=== Begin Enclosure ===

/-- What the entry of a word makes of it; `none` for the rows of the table that are no words. -/
def Instr.entry : Instr → Option Entry
  | .ill => none
  | .iadd x m o => some (ent3 0x001 m ETy.inI true x o)
  | .isub x m o => some (ent3 0x002 m ETy.inI true x o)
  | .iaddc x o => some {
      op := 0x003, mod := 28, field := none, x := x, o := o,
      roles := { a := .dst, b := .src, c := .src, d := .pred, e := .dstPred } }
  | .imul x m o => some (ent3 0x004 m ETy.inI true x o)
  | .imulh x m o => some (ent3 0x005 m ETy.inI false x o)
  | .imad x m o => some (ent4 0x006 m ETy.inI true x o)
  | .idiv x m o => some (ent3 0x007 m ETy.inI true x o)
  | .irem x m o => some (ent3 0x008 m ETy.inI false x o)
  | .ineg x m o => some (ent2 0x009 m ETy.inI true x o)
  | .iabs x m o => some (ent2 0x00A m ETy.inI true x o)
  | .imin x m o => some (ent3 0x00B m ETy.inI false x o)
  | .imax x m o => some (ent3 0x00C m ETy.inI false x o)
  | .andL x m o => some (ent3 0x00D m ETy.inL false x o)
  | .orL x m o => some (ent3 0x00E m ETy.inL false x o)
  | .xorL x m o => some (ent3 0x00F m ETy.inL false x o)
  | .andn x m o => some (ent3 0x010 m ETy.inL false x o)
  | .shl x m o => some (ent3 0x011 m ETy.inI false x o)
  | .shr x m o => some (ent3 0x012 m ETy.inI false x o)
  | .sar x m o => some (ent3 0x013 m ETy.inI false x o)
  | .rol x m o => some (ent3 0x014 m ETy.inI false x o)
  | .clz x m o => some (ent2 0x015 m ETy.inI false x o)
  | .ctz x m o => some (ent2 0x016 m ETy.inI false x o)
  | .popc x m o => some (ent2 0x017 m ETy.inI false x o)
  | .brev x m o => some (ent2 0x018 m ETy.inI false x o)
  | .bfx x m o => some (ent4 0x019 m ETy.inI false x o)
  | .bfi x m o => some (entI 0x01A m ETy.inI false false
      { a := .dst, b := m.ty.role, c := m.ty.role, d := m.ty.role, e := m.ty.role } x o)
  | .sel x m o => some (entI 0x01B m anyTy false false (.r4 m.ty.role m.ty.role .pred) x o)
  | .mov x m o => some (ent2 0x01C m anyTy false x o)
  | .lea x m o => some (ent4 0x01D m ETy.inI false x o)
  | .icmp x m o => some (entC 0x01E m ETy.inL x o)
  | .padd x m o => some (ent3 0x080 m ETy.inP true x o)
  | .psub x m o => some (ent3 0x081 m ETy.inP true x o)
  | .pmul x m o => some (entI 0x082 m ETy.inP true true (.r3 m.ty.role m.ty.role) x o)
  | .pmad x m o => some (ent4 0x083 m ETy.inP true x o)
  | .pmin x m o => some (ent3 0x084 m ETy.inP false x o)
  | .pmax x m o => some (ent3 0x085 m ETy.inP false x o)
  | .pabs x m o => some (ent2 0x086 m ETy.inP true x o)
  | .pavg x m o => some (ent3 0x087 m ETy.inP false x o)
  | .psad x m o => some (entI 0x088 m ETy.inP false false (.r4 m.ty.role m.ty.role .src) x o)
  | .pdot x m o => some (entI 0x089 m ETy.inP true false (.r4 m.ty.role m.ty.role .src) x o)
  | .pcmp x m o => some (entC 0x08A m ETy.inP x o)
  | .pshl x m o => some (ent3 0x08B m ETy.inP false x o)
  | .pshr x m o => some (ent3 0x08C m ETy.inP false x o)
  | .fadd x m o => some (entF 0x08D m true (r3F m) x o)
  | .fsub x m o => some (entF 0x08E m true (r3F m) x o)
  | .fmul x m o => some (entF 0x08F m true (r3F m) x o)
  | .fma x m o => some (entF 0x090 m true (r4F m) x o)
  | .fmin x m o => some (entF 0x091 m false (r3F m) x o)
  | .fmax x m o => some (entF 0x092 m false (r3F m) x o)
  | .fabs x m o => some (entF 0x093 m false (r2F m) x o)
  | .fneg x m o => some (entF 0x094 m false (r2F m) x o)
  | .fcmp x m o => some {
      op := 0x095, mod := m.code, field := none, x := x, o := o,
      roles := .r3 m.fty.ety.role m.fty.ety.role }
  | .fclass x m o => some (entF 0x096 m false (r2F m) x o)
  | .fdot2 x m o => some { entF 0x097 m true (.r4 m.fty.ety.role m.fty.ety.role .srcE) x o with
      modOk := m.fty = .bf16x4 || m.fty = .f16x4 }
  | .fscale x m o => some (entF 0x098 m true (r3F m) x o)
  | .frcp x m o => some (entF 0x100 m true (r2F m) x o)
  | .frsq x m o => some (entF 0x101 m true (r2F m) x o)
  | .fsqrt x m o => some (entF 0x102 m true (r2F m) x o)
  | .fexp2 x m o => some (entF 0x103 m false (r2F m) x o)
  | .flog2 x m o => some (entF 0x104 m false (r2F m) x o)
  | .fsin x m o => some (entF 0x105 m false (r2F m) x o)
  | .fcos x m o => some (entF 0x106 m false (r2F m) x o)
  | .ftanh x m o => some (entF 0x107 m false (r2F m) x o)
  | .fdiv x m o => some (entF 0x108 m true (r3F m) x o)
  | .cvt x m o => some {
      op := 0x109, mod := m.dty.code * 4, field := some m.field, x := x, o := o,
      roles := .r2 m.sty.role, modOk := m.ok }
  | .pack x m o => some (entI 0x10A m anyTy false true (.r3 m.ty.role m.ty.role) x o)
  | .unpack x m o => some (entI 0x10B m anyTy false true (.r3 m.ty.role m.ty.role) x o)
  | .swz x m o => some (entI 0x10C m anyTy false false (.r3 m.ty.role .src) x o)
  | .shfl x m o => some {
      op := 0x180, mod := m.ty.code * 4 + m.mode.code, field := none, x := x, o := o,
      roles := .r4 m.ty.role .src .src32 }
  | .bcast x m o => some (entI 0x181 m anyTy false false (.r4 m.ty.role .src .src32) x o)
  | .wred x m o => some (entY 0x182 m x o)
  | .wscan x m o => some (entY 0x183 m x o)
  | .vote x m o => some (entZ 0x184 m.code (.r3 .src .src32) x o)
  | .matchW x o => some (entZ 0x185 0 (.r3 .src .src32) x o)
  | .wset x o => some (entZ 0x186 0 { a := .dstUni, b := .src, c := .uni32 } x o)
  | .first x o => some (entZ 0x187 0 (.r2 .src) x o)
  | .pset x o => some (entZ 0x188 0 { a := .dstPred, b := .src } x o)
  | .plop x m inv o => some (entZ 0x189 (m.code + 4 * bit inv) { a := .dstPred, b := .pred, c := .pred } x o)
  | .pmov x o => some (entZ 0x18A 0 { a := .dst } x o)
  | .pmovScatter x o => some (entZ 0x18A 1 { b := .src } x o)
  | .ld x m o => some (entM 0x200 m { a := .dstReg, b := .src } x o)
  | .st x m o => some (entM 0x201 m { b := .src, c := .src } x o)
  | .ldu x m o => some (entM 0x202 m { a := .dstRegP, b := .uaddr } x o)
  | .stu x m o => some (entM 0x203 m { b := .uaddr, c := .udata } x o)
  | .ldh x m o => some {
      op := 0x204, mod := m.mt.code * 2, field := some m.field, hint := true, x := x, o := o,
      roles := { a := .dstD, b := .src } }
  | .chk x m o => some {
      op := 0x205, mod := m.mt.code * 2, field := some m.field, hint := true, x := x, o := o,
      roles := { a := .dstD, b := .src } }
  | .ldm x m o => some { entM 0x206 m { a := .dstM, b := .uaddr, c := .smallOnly } x o with
      modOk := m.sp ≠ .k && m.mt = .i8 }
  | .pref x llc off o => some {
      op := 0x207, mod := bit llc, field := some off, hint := true, x := x, o := o,
      roles := { b := .src } }
  | .locq x o => some (entZ 0x208 0 (.r2 .src) x o)
  | .dcf x o => some { entZ 0x209 0 { b := .uni, c := .uni32 } x o with hint := true }
  | .cflush x op off o => some { entZF 0x20A op.code off { b := .src } x o with hint := true }
  | .atom x m o => some (entA 0x20B m m.atomOk (.r3 .src .src) x o)
  | .atomc x m o => some (entA 0x20C m m.atomcOk (.r4 .src .src .src) x o)
  | .red x m o => some (entA 0x20D m m.redOk { b := .src, c := .src } x o)
  | .xst x m o => some {
      op := 0x20E, mod := m.mt.code * 2,
      field := some ((0 : BitVec 16) ++ m.row ++ m.col), hint := true, x := x, o := o,
      roles := { b := .src, c := .src } }
  | .phase x m o => some {
      op := 0x280, mod := m.code, field := none, x := x, o := o, roles := {},
      modOk := m.ord ≠ .none }
  | .fence x m o => some {
      op := 0x281, mod := m.code, field := none, x := x, o := o, roles := {},
      modOk := m.ord ≠ .none || m.scope = .core }
  | .bar x op o => some { entZ 0x282 op.code { b := .uni, c := .uni } x o with
      modOk := op ≠ .hold || o.c = .small 16 }
  | .tbar x pass swap o => some (entZ 0x283 (bit pass + 2 * bit swap) { b := .uni32, c := .uni } x o)
  | .wait x m o => some {
      op := 0x284, mod := m.code, field := none, hint := true, x := x, o := o,
      roles := .r4 .src .src .uni32 }
  | .await x o => some (entZ 0x285 0 { a := .dstOpt, b := .uni, c := .src } x o)
  | .arrv x op o => some (entZ 0x286 op.code { a := .dstOpt, b := .src, c := .src32 } x o)
  | .txb x o => some (entZ 0x287 0 {} x o)
  | .txc x o => some (entZ 0x288 0 { a := .dst } x o)
  | .txa x o => some (entZ 0x289 0 {} x o)
  | .txs x o => some (entZ 0x28A 0 { a := .dst } x o)
  | .yieldW x o => some (entZ 0x28B 0 {} x o)
  | .cpy x m o => some {
      op := 0x300, mod := cpyCode m, field := none, hint := true, x := x, o := o,
      roles := { a := .eng, b := .eng, c := countRole m.cw, d := .engOpt } }
  | .cpyt x m o => some {
      op := 0x301, mod := cpyCode m, field := none, hint := true, x := x, o := o,
      roles := { a := .eng, b := .eng, c := .eng, d := countRole m.cw, e := .engOpt } }
  | .cpym x m o => some {
      op := 0x303, mod := cpyCode m, field := none, hint := true, x := x, o := o,
      roles := { a := .eng, b := .eng, c := countRole m.cw, d := .engOpt, e := .eng } }
  | .cpyg x m o => some {
      op := 0x302, mod := m.dsp.code * 4 + bit m.cw * 2 + bit m.rcd, field := some m.field,
      hint := true, x := x, o := o, modOk := m.pw ≠ 0 && m.ph ≠ 0,
      roles := { a := .eng, b := .eng, c := countRole m.cw, d := .eng, e := .engOpt } }
  | .gth x m o => some {
      op := 0x30C, mod := gthCode m, field := none, hint := true, x := x, o := o,
      roles := { a := .eng, b := .eng, c := countRole m.cw, d := .engOpt } }
  | .sct x m o => some {
      op := 0x30D, mod := gthCode m, field := none, hint := true, x := x, o := o,
      roles := { a := .eng, b := .eng, c := countRole m.cw, d := .engOpt } }
  | .qfence x q o => some {
      op := 0x30B, mod := q.toNat, field := some 0, x := x, o := o, roles := {},
      modOk := q ≠ 0 }
  | .wld x m o => some (entX 0x304 (m.fmt.val * 2 + bit m.cw) m.field false
      { a := .eng, b := .eng, c := .engOpt, d := .engOpt } x o)
  | .mma x m o => some (entX 0x306 (m.fmt.val * 2 + bit m.cw) m.field false
      { a := .eng, b := .eng, c := .engOpt, d := .engOpt } x o)
  | .mms x m o => some (entX 0x308 (m.fmt.val * 2 + bit m.cw) m.field false
      { a := .eng, b := .eng, c := .engOpt, d := .engOpt } x o)
  | .mmr x m o => some (entX 0x307 (m.fmt.val * 2 + bit m.cw) m.field false
      { a := .dReg, b := .eng, c := .engOpt, d := if isMX m.fmt.val then .eng else .unused } x o)
  | .aclr x m o => some (entX 0x309 (bit m.long) (m.g ++ (0 : BitVec 24)) false {} x o)
  | .epi x m o => some (entX 0x30A (bit m.cw) m.field true { a := .eng, b := .eng, c := .eng, d := .engOpt } x o)
  | .board x m o => some {
      op := 0x305, mod := bit m.cw * 2 + bit m.rcd, field := some m.field, x := x, o := o,
      roles := { a := .eng, b := .eng, c := countRole m.cw, d := .engOpt, e := .engOpt } }
  | .unite x nc o => some {
      op := 0x30E, mod := bit nc, field := none, hint := true, x := x, o := o,
      roles := { a := .dstDW, b := .eng, c := .eng, d := .eng } }
  | .find x nc o => some {
      op := 0x30F, mod := bit nc, field := none, hint := true, x := x, o := o,
      roles := { a := .dstDW, b := .eng, c := .eng } }
  | .fsize x nc o => some {
      op := 0x313, mod := bit nc, field := none, hint := true, x := x, o := o,
      roles := { a := .dstDW, b := .eng, c := .eng } }
  | .relabel x m o => some {
      op := 0x310, mod := m.op.code * 8 + bit m.cw * 2 + bit m.rcd, field := some m.first,
      hint := true, x := x, o := o, 
      roles := { a := .eng, b := if m.op = .count then .unused else .eng, c := .eng, d := countRole m.cw,
                 e := .engOpt } }
  | .fsnap x op rcd o => some {
      op := 0x311, mod := op.code * 2 + bit rcd, field := some 0, hint := true, x := x,
      o := o, roles := { a := .eng, b := .engOpt } }
  | .fundo x rcd o => some {
      op := 0x312, mod := bit rcd, field := some 0, hint := true, x := x,
      o := o, roles := { a := .eng, b := .engOpt } }
  | .spawn x rcd o => some { entZ 0x314 (bit rcd) { a := .uni, b := .dReg } x o with hint := true }
  | .trap x code o => some (entZF 0x380 0 (code.setWidth 32) {} x o)
  | .sysc x code o => some (entZF 0x381 0 (code.setWidth 32) {} x o)
  | .brk x code o => some (entZF 0x388 0 (code.setWidth 32) {} x o)
  | .rft x op o => some { entZF 0x382 op.code 0 { a := if op = .to then .wReg else .unused } x o with
      modOk := x.seq = .seq }
  | .srd x cr o => some (entZF 0x383 0 (BitVec.ofNat 32 cr.code) { a := .dstDWM } x o)
  | .swr x cr o => some (entZF 0x384 0 (BitVec.ofNat 32 cr.code) { a := .dstDWOpt, b := .ctlSrc } x o)
  | .rstl x o => some { entZ 0x385 0 { a := .wSmall } x o with
      modOk := o.a.kind ≠ .small || o.a = .small 16 }
  | .launch x o => some (entZ 0x386 0 { a := .dstDW, b := .uni } x o)
  | .perf x slice o => some (entZ 0x387 (bit slice) { a := .dstDW, b := .uni } x o)
  | .halt x code o => some (entZF 0x389 0 (code.setWidth 32) {} x o)
  | .nop x o => some (entZF 0x38A 0 0 {} x o)
  | _ => none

=== End Enclosure ===

What you have to do — Repeat word for word the lines above that run from the line containing "modOk := m.fty" through the line containing "0x106 m false (r2F m) x o)", both ends included, and nothing else.

Expected answer —
      modOk := m.fty = .bf16x4 || m.fty = .f16x4 }
  | .fscale x m o => some (entF 0x098 m true (r3F m) x o)
  | .frcp x m o => some (entF 0x100 m true (r2F m) x o)
  | .frsq x m o => some (entF 0x101 m true (r2F m) x o)
  | .fsqrt x m o => some (entF 0x102 m true (r2F m) x o)
  | .fexp2 x m o => some (entF 0x103 m false (r2F m) x o)
  | .flog2 x m o => some (entF 0x104 m false (r2F m) x o)
  | .fsin x m o => some (entF 0x105 m false (r2F m) x o)
  | .fcos x m o => some (entF 0x106 m false (r2F m) x o)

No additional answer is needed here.